◆ DATA SHOWN:

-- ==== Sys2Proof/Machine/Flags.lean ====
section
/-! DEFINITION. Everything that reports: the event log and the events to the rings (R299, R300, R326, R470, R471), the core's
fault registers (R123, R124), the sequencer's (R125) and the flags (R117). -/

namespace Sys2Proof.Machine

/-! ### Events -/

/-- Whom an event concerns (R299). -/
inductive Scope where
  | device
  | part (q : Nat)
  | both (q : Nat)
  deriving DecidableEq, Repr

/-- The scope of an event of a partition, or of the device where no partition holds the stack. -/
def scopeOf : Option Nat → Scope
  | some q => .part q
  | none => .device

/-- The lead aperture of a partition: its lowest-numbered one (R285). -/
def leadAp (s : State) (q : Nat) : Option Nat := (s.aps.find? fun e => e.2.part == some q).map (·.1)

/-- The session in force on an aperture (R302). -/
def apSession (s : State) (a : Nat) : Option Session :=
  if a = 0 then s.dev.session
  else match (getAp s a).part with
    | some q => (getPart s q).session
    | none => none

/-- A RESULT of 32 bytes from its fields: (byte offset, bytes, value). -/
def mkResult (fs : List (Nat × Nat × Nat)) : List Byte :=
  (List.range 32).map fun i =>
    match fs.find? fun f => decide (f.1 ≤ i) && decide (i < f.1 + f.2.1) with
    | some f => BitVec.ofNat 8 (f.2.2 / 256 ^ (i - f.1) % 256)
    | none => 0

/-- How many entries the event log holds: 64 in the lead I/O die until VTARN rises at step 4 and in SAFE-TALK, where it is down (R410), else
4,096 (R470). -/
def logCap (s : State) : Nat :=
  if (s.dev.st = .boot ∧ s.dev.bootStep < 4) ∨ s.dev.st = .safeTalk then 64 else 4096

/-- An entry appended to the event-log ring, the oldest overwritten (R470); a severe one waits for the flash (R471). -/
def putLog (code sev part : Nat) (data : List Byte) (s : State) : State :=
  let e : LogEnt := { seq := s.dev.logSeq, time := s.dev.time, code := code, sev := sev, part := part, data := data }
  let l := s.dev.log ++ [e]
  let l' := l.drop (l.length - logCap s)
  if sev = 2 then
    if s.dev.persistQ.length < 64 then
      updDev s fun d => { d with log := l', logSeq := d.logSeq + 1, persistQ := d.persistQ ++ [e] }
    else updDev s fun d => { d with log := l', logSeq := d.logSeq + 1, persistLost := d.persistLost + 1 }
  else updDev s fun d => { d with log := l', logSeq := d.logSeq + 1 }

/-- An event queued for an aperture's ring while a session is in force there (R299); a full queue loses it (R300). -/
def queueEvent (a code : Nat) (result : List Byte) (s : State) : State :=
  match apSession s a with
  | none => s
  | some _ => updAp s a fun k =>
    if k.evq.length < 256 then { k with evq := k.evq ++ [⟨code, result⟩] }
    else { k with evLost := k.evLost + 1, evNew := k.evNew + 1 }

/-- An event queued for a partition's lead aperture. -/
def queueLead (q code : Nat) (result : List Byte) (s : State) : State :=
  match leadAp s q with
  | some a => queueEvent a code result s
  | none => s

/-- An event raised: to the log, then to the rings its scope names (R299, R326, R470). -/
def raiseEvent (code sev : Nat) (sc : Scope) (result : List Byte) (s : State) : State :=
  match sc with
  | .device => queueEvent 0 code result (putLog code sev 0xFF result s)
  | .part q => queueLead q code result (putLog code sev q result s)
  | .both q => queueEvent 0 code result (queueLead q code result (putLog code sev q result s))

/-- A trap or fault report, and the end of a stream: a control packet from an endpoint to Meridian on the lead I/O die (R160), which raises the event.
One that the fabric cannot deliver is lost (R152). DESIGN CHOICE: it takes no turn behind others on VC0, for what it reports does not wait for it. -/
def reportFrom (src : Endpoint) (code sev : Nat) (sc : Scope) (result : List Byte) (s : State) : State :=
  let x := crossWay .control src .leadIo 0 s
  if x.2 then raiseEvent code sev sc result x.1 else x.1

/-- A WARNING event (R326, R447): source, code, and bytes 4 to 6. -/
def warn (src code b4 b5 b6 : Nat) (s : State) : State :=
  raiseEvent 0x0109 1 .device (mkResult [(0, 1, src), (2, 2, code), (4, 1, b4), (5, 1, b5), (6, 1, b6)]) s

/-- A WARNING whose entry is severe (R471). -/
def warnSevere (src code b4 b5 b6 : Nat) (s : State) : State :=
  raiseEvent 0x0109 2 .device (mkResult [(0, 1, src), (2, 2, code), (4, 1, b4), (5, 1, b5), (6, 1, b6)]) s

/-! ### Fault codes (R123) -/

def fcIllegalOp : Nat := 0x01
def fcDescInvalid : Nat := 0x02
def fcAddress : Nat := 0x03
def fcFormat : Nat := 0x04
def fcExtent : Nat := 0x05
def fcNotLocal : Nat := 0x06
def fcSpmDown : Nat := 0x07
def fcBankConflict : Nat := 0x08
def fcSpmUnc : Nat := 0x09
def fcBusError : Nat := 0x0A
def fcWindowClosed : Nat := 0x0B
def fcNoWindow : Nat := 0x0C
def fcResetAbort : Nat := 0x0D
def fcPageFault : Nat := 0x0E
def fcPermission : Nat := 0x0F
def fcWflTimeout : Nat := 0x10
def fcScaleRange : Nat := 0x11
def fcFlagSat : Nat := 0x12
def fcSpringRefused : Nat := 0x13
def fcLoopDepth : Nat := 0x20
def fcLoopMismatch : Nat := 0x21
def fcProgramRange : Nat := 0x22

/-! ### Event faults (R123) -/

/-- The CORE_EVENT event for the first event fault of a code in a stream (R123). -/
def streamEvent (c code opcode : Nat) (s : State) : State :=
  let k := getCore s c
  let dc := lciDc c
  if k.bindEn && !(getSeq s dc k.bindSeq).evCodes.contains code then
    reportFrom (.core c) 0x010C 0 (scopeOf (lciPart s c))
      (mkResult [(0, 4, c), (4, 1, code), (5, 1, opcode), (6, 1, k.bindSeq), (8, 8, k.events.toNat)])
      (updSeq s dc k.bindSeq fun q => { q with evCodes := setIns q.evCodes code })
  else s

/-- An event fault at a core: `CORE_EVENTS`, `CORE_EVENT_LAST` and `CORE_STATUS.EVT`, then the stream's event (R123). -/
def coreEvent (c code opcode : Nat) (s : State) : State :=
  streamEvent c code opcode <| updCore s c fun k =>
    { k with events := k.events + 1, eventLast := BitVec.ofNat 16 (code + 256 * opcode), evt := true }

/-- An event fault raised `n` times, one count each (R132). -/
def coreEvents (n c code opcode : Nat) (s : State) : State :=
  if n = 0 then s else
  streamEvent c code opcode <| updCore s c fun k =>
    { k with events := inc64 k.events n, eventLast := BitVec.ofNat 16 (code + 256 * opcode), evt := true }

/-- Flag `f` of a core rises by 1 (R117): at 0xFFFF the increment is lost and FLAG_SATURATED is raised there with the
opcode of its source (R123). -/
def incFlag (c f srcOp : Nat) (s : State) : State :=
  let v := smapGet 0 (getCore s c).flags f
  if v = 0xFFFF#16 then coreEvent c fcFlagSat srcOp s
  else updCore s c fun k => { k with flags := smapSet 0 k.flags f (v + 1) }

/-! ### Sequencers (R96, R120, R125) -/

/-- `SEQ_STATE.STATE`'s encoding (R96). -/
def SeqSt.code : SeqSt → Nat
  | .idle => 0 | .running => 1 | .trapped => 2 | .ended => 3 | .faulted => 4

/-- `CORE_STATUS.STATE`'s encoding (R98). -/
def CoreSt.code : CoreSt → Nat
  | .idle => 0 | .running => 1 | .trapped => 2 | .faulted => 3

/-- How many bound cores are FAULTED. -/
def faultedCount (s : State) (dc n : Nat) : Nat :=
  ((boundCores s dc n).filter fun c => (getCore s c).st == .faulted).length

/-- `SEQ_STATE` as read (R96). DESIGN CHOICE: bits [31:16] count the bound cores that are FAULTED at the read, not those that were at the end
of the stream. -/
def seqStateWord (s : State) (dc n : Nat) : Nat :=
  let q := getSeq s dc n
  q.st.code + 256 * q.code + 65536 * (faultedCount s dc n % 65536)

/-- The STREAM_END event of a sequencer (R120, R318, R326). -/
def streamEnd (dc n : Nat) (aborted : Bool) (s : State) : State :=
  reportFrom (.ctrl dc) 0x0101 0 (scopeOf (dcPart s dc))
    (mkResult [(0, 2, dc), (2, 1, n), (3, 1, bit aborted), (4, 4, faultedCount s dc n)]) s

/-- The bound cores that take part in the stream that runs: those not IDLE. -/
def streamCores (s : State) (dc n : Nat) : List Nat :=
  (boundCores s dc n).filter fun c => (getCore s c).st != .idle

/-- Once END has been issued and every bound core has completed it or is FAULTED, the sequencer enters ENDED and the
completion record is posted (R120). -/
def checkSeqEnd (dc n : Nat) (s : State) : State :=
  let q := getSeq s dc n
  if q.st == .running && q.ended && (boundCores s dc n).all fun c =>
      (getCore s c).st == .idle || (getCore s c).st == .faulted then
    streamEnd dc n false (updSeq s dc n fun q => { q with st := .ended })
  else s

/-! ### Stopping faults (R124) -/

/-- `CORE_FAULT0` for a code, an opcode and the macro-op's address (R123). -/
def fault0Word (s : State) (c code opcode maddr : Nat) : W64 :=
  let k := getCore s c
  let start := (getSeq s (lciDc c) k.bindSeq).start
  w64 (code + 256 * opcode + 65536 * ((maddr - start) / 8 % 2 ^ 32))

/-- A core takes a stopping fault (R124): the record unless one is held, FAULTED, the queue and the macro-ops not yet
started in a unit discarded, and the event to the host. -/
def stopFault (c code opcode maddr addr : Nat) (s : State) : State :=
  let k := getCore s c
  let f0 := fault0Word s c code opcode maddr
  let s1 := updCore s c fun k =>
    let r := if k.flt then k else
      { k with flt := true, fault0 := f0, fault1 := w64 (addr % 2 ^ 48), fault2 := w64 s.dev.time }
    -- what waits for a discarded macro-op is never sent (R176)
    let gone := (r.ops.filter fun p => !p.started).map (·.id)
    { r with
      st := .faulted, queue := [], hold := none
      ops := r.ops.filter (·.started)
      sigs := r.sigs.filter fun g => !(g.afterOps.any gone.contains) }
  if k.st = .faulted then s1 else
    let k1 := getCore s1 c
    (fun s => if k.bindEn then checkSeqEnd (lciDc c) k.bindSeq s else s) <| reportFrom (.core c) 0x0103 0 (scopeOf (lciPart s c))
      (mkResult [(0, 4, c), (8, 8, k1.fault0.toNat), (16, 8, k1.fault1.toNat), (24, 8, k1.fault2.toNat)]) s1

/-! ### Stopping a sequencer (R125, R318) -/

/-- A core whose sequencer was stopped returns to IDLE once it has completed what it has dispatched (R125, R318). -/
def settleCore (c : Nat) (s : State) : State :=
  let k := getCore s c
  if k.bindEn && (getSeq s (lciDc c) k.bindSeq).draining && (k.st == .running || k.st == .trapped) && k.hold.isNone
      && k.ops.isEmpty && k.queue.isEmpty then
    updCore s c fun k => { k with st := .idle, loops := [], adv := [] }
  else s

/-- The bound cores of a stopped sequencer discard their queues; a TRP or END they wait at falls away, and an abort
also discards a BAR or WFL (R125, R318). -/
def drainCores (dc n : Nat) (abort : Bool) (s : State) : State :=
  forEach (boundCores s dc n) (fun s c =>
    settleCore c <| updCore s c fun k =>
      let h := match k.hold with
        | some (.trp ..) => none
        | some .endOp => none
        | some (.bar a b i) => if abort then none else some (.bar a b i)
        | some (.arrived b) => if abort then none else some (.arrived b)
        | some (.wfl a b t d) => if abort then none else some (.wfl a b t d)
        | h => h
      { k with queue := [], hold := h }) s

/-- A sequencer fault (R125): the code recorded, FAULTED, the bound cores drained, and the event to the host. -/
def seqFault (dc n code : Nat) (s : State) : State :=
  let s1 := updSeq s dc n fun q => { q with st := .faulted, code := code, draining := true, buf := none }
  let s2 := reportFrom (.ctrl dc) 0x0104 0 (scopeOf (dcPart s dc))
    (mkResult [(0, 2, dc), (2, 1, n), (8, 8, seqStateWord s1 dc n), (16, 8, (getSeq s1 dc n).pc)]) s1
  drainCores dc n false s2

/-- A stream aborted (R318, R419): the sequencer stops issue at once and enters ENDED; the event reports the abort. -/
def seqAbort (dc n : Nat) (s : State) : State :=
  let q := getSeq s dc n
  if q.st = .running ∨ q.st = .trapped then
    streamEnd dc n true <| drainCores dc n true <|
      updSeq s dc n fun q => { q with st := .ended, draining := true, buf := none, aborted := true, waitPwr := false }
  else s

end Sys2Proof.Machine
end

◆ ABOUT THIS EXERCISE: How many lines in the records hold the string "false"? The number alone is the answer.

◆ WRITTEN SOLUTION: 3